### Exercise brief
Look through the records below for the line with "(faultEntry cause s).configured = s.configured := rfl" and the line with "section context", then return those lines and all lines between, exactly.

Information provided: Begin

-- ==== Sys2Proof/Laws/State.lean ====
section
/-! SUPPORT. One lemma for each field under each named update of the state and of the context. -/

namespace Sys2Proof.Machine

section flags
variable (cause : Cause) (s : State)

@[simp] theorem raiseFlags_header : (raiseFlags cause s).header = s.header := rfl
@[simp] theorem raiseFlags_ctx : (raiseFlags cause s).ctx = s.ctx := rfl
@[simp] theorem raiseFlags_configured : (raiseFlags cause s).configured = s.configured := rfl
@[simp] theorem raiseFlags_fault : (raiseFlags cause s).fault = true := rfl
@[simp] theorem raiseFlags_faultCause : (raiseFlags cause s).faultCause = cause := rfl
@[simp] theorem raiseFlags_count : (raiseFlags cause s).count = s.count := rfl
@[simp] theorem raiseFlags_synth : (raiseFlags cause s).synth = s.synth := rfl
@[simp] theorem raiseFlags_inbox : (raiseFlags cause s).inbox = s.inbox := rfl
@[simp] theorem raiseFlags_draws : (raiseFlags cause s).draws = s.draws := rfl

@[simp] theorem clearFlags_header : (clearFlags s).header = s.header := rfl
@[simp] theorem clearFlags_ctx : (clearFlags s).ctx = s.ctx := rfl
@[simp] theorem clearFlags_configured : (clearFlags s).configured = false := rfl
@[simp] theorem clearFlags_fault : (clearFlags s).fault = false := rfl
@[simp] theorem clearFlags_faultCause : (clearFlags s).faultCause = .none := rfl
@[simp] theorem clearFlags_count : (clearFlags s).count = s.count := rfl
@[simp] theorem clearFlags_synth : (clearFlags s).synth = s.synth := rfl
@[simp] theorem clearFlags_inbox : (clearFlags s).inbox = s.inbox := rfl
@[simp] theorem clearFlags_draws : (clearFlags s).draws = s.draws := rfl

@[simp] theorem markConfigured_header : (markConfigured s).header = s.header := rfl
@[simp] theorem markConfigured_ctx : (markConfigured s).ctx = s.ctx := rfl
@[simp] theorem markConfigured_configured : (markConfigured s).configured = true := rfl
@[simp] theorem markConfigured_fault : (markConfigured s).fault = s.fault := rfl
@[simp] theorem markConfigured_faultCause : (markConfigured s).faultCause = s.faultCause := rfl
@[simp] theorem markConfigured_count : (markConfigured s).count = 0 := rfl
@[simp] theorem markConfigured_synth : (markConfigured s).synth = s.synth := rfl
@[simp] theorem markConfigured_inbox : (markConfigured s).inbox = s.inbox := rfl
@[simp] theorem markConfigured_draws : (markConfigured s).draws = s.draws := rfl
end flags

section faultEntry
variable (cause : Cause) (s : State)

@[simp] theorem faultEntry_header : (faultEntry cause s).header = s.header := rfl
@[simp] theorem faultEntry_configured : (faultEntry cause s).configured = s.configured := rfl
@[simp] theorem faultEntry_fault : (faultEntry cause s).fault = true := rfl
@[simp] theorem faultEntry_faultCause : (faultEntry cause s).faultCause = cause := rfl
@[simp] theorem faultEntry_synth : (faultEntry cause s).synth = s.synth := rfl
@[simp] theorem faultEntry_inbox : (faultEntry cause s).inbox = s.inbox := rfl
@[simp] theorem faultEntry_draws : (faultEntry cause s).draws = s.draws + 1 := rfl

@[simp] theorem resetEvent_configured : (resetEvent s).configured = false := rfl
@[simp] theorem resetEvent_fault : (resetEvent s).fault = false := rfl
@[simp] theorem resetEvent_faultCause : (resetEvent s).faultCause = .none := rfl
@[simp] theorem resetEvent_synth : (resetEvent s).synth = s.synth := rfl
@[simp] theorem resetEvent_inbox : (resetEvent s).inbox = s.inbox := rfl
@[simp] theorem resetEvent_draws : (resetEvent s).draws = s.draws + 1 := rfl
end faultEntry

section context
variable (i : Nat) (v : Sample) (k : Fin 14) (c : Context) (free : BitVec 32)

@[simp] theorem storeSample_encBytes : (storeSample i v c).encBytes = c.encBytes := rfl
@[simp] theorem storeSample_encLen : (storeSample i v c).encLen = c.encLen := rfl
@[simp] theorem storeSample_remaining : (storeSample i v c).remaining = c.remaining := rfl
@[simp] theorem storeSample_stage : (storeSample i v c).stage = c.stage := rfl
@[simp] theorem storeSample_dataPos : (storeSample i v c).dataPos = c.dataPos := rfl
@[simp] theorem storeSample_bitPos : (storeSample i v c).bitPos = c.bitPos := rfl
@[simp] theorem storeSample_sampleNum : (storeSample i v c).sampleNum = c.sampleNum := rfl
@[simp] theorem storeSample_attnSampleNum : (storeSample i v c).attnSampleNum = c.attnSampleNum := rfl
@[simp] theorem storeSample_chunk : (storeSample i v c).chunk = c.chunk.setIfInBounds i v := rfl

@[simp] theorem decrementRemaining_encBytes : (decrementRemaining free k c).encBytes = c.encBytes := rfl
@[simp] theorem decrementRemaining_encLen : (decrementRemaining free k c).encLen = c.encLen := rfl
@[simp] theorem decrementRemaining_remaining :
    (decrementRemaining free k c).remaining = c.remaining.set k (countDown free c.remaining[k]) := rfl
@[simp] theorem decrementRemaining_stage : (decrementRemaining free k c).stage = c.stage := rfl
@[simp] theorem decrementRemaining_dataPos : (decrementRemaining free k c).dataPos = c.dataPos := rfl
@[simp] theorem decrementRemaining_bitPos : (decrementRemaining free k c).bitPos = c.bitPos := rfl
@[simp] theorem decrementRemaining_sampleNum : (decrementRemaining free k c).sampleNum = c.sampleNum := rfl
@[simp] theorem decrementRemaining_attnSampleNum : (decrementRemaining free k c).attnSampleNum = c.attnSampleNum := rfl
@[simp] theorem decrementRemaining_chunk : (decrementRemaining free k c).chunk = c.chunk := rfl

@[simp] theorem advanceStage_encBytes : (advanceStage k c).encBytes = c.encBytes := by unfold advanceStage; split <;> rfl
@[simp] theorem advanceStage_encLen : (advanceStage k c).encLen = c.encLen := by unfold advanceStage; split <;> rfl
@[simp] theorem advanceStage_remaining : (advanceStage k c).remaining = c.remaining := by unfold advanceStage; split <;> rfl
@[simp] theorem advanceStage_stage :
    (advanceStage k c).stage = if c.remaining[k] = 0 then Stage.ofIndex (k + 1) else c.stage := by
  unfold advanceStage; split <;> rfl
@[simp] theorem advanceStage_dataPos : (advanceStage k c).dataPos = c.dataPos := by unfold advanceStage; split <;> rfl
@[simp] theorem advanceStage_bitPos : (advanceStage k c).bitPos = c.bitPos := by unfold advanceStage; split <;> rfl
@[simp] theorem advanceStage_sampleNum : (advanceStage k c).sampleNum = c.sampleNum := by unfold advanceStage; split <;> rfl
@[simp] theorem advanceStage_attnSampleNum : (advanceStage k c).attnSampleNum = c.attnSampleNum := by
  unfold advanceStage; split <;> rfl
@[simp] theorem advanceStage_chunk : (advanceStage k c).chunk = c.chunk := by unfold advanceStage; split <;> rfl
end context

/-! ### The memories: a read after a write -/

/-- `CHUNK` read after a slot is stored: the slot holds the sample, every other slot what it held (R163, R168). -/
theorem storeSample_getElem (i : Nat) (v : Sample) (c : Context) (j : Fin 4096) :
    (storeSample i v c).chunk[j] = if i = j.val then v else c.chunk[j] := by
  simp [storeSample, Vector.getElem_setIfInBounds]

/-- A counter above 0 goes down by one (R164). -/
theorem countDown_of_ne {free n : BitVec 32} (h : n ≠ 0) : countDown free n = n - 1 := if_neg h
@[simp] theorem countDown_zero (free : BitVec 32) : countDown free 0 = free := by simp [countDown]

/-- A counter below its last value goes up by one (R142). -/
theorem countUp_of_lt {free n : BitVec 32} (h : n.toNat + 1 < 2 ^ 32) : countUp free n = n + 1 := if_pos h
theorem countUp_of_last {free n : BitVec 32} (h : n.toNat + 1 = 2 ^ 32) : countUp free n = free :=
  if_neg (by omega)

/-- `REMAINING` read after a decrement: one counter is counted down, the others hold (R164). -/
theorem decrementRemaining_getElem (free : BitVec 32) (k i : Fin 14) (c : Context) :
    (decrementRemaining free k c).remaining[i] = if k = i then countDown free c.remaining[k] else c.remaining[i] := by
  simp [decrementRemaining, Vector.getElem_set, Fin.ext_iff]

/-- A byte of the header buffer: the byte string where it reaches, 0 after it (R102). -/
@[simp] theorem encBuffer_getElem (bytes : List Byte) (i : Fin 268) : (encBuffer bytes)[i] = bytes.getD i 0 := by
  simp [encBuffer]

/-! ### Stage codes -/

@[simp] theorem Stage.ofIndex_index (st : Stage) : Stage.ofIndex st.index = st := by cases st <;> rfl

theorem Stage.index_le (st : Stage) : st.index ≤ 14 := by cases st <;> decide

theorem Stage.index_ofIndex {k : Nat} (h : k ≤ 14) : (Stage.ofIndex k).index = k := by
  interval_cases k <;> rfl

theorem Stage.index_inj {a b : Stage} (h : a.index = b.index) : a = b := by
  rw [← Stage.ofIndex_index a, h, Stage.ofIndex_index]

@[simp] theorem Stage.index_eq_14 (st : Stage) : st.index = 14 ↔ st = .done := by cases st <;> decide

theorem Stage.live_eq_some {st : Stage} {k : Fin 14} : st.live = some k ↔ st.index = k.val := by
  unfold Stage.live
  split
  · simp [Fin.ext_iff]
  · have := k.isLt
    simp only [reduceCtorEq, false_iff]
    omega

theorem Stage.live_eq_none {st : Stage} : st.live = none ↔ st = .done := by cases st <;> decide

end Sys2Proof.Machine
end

Information provided: End

### Task response
@[simp] theorem faultEntry_configured : (faultEntry cause s).configured = s.configured := rfl
@[simp] theorem faultEntry_fault : (faultEntry cause s).fault = true := rfl
@[simp] theorem faultEntry_faultCause : (faultEntry cause s).faultCause = cause := rfl
@[simp] theorem faultEntry_synth : (faultEntry cause s).synth = s.synth := rfl
@[simp] theorem faultEntry_inbox : (faultEntry cause s).inbox = s.inbox := rfl
@[simp] theorem faultEntry_draws : (faultEntry cause s).draws = s.draws + 1 := rfl

@[simp] theorem resetEvent_configured : (resetEvent s).configured = false := rfl
@[simp] theorem resetEvent_fault : (resetEvent s).fault = false := rfl
@[simp] theorem resetEvent_faultCause : (resetEvent s).faultCause = .none := rfl
@[simp] theorem resetEvent_synth : (resetEvent s).synth = s.synth := rfl
@[simp] theorem resetEvent_inbox : (resetEvent s).inbox = s.inbox := rfl
@[simp] theorem resetEvent_draws : (resetEvent s).draws = s.draws + 1 := rfl
end faultEntry

section context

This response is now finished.